Grand Illusion wrote:
Steven H wrote:(There's a straw man argument hiding within the Seventh Seal comment. No one here has said anything negative about the ending of that film.)
don't think you know what that phrase means. Making an analogy to something outside the argument does not equal a straw man.
Maybe a little one, swimming around in there.
But completely dropping the character that they did, the way they did, felt like more of a gimmick than artistry.
Calling an ellipses or withholding information a gimmick is an attack on a heap of films that use similar methods of revealing information.
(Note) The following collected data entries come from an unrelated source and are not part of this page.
/-- COMPLETION with no restart due: the anchor is the own number and a wait of G + 31 × T starts, the items in flight leave the
transmit queue for good, FRAMES_SENT advances, the carried counts are subtracted, and the misses of the pair (anchor, own
number) are counted: the ACTIVE mirrors of the missed stations go STALE and the stations at the absent limit go ABSENT, each
with its notice, and the windows and lines take what that brings. -/
def Obligations.FrameCompletes : Prop :=
  ∀ (s : State) (f : Flight),
    s.bus.flight = some f → s.restartDue f = false →
      ∃ t, exec .completion s = .next t ∧
        t.bus = { s.bus.afterFrame (some s.bus.number) 0 with flight := none, rxd := true } ∧
        (s.bus.station = .rotating → t.bus.wait = some ⟨2008, 0⟩) ∧
        t.works.txQueue = s.works.txQueue.drop f.taken ∧ t.works.queues = s.works.queues ∧
        t.works.rings = s.works.rings ∧ t.works.sensors = s.works.sensors ∧
        t.axes = s.axes ∧ t.rules = s.rules ∧ t.command = s.command ∧ t.cfg = s.cfg ∧ t.nextSequence = s.nextSequence ∧
        (s.works.notices.counters.get 17 < 65535 →
          t.works.notices.counters.get 17 = s.works.notices.counters.get 17 + 1) ∧
        ((f.notes.map fun p => p.1).Nodup → ∀ k n, (k, n) ∈ f.notes → k ≠ .stationLost → k ≠ .mirrorStale →
          t.works.notices.pending.get k.code = s.works.notices.pending.get k.code - n) ∧
        (∀ k, (∀ n, (k, n) ∉ f.notes) → k ≠ .stationLost → k ≠ .mirrorStale →
          t.works.notices.pending.get k.code = s.works.notices.pending.get k.code) ∧
        (t.roster.get (stationIndex s.bus.number)) =
          { s.roster.get (stationIndex s.bus.number) with hold := f.hold } ∧
        t.works.notices.counters.get 16 = s.works.notices.counters.get 16 ∧
        (∃ l gone, l.Nodup ∧ s.GoneBy s.bus.anchor s.bus.number gone ∧ s.Loses t l gone ∧
          ∀ i, i ∈ l ↔ (s.mirrors.get i).state = .active ∧
            ∃ id, (s.cfg.mirrors.get i).lineAxis = some id ∧ s.Missed s.bus.anchor s.bus.number (publisher id)) ∧
        ∀ j, j ≠ s.bus.number →
          (s.Missed s.bus.anchor s.bus.number j →
            t.roster.get (stationIndex j) = s.missedEntry (s.roster.get (stationIndex j))) ∧
          (¬s.Missed s.bus.anchor s.bus.number j → t.roster.get (stationIndex j) = s.roster.get (stationIndex j))

/-- COMPLETION of a frame that carried the OK response to a pending RESTART: the warm restart. What completes with the frame comes
first, FRAMES_SENT and the misses of the pair, which may raise STATION_LOST and MIRROR_STALE in their counters 13 and 11; every
other counter is kept, every pending record is cleared, and each window takes the flag of its axis, 0 on a mirror. -/
def Obligations.WarmRestart : Prop :=
  ∀ (s : State) (f : Flight) (r : Response),
    s.bus.flight = some f → s.command.restartPending = true →
    .rsp r ∈ s.works.txQueue.take f.taken → r.code = 0x0D → r.result = .ok →
      ∃ t, exec .completion s = .next t ∧
        t.held = s.held ∧ t.pending = s.pending ∧ t.startup = s.startup ∧ t.cfg = s.cfg ∧ t.holdIn = s.holdIn ∧
        t.nextSequence = s.nextSequence ∧ t.rules = s.rules ∧
        t.bus = { s.bus with
          station := .listening, anchor := none, idle := 0, byteLeft := 0, reception := .none, fresh := false
          wait := none, joined := [], flight := none, rxd := true } ∧
        (∀ i, t.axes.get i = { s.axes.get i with arm := none }) ∧
        (∀ i, t.mirrors.get i = ⟨.unseen, 0, 0, none⟩) ∧
        (∀ n, t.roster.get n = ⟨.unknown, 0, false⟩) ∧
        (∀ n, t.command.cache.get n = none) ∧ t.command.restartPending = false ∧
        (∀ h, t.works.queues.get h = []) ∧ t.works.nextStamp = 0 ∧ t.works.txQueue = [] ∧
        (∀ k, t.works.sensors.get k = { s.works.sensors.get k with lockout := 0 }) ∧
        (∀ k, t.works.rings.get k = { s.works.rings.get k with pointer := 0 }) ∧
        (∀ k, (t.works.windows.get k).lower = (s.works.windows.get k).lower ∧
          (t.works.windows.get k).upper = (s.works.windows.get k).upper ∧
          (t.works.windows.get k).flag = t.works.windowFlag t.env k ∧
          ∀ h, (s.cfg.windows.get k).handle = some h → 2 ≤ h.val → (t.works.windows.get k).flag = false) ∧
        (s.works.notices.counters.get 17 < 65535 →
          t.works.notices.counters.get 17 = s.works.notices.counters.get 17 + 1) ∧
        (∀ k, k ≠ 11 → k ≠ 13 → k ≠ 17 → t.works.notices.counters.get k = s.works.notices.counters.get k) ∧
        (∀ k, t.works.notices.pending.get k = 0) ∧
        t.run = false ∧ t.faultOut = (decide (s.startup.status = .invalid) || s.axisFault) ∧
        (s.startup.status = .valid → ∀ q, (t.works.outputs.get q).condition = .forced)

/-- ABORT: the frame in flight is gone, its items are the oldest waiting again, no count is subtracted and FRAMES_SENT does not
advance; COLLISION is raised and what is left on the bus is read as remains. At a start bit after the lead byte's, which reads
1, they ended half a bit time before, at the stop bit of the byte before. Otherwise the byte in progress is read to its stop
bit, at whose level BUS_RXD then stands. That the lead byte runs on to its stop bit when its own start bit reads 1 is the
model's choice (log entry 7). -/
def Obligations.AbortKeepsItems : Prop :=
  ∀ (s : State) (x : Mismatch),
    let bit := bitClocks s.bus.rate
    let left (idle byteLeft : Nat) (rxd : Bool) : State :=
      { s with
        works := { s.works with notices := s.works.notices.raise s.cfg.noticeMask .collision }
        bus := { s.bus with flight := none, reception := .remains, idle := idle, byteLeft := byteLeft, rxd := rxd } }
    (s.bus.flight = none → exec (.abort x) s = .next s) ∧
    (s.bus.flight ≠ none →
      (x.bit % 10 = 0 → x.bit ≠ 0 → exec (.abort x) s = .next (left (bit / 2) 0 true)) ∧
      (x.bit % 10 ≠ 0 ∨ x.bit = 0 →
        exec (.abort x) s = .next
          (left 0 ((10 - x.bit % 10) * bit - bit / 2) (if x.bit % 10 = 9 then false else x.stop))))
As for dropping it, you can't see how this could be a more powerful way of dealing with it? Instead of showing the umpteenth killing, doesn't it seem appropriate that they should be less and less important to show the details of by the end of the film? And that maybe a main character going out this way (which is most certainly made clear) counts as a spooky ellipses and not a "gimmick" (as if this is some sort of CGI talking turtle or the clock stopping in Hudsucker Proxy.)
Grand Illusion wrote:
Steven H wrote:Bardem's character has a strange moral compass, complete disregard for human life, and an almost supernatural ability of omnipotence and immortality. These aren't made clear, but Tommy Lee Jones senses it, and Brolin doesn't.
What? Those aren't made clear? Those are the only things made clear about him.
I meant they weren't made clear to the characters, and how they reacted to this enhanced them for me. We can go back and forth on this.
You could substitute anyone for Bardem in your statement, and the character would be equally as banal.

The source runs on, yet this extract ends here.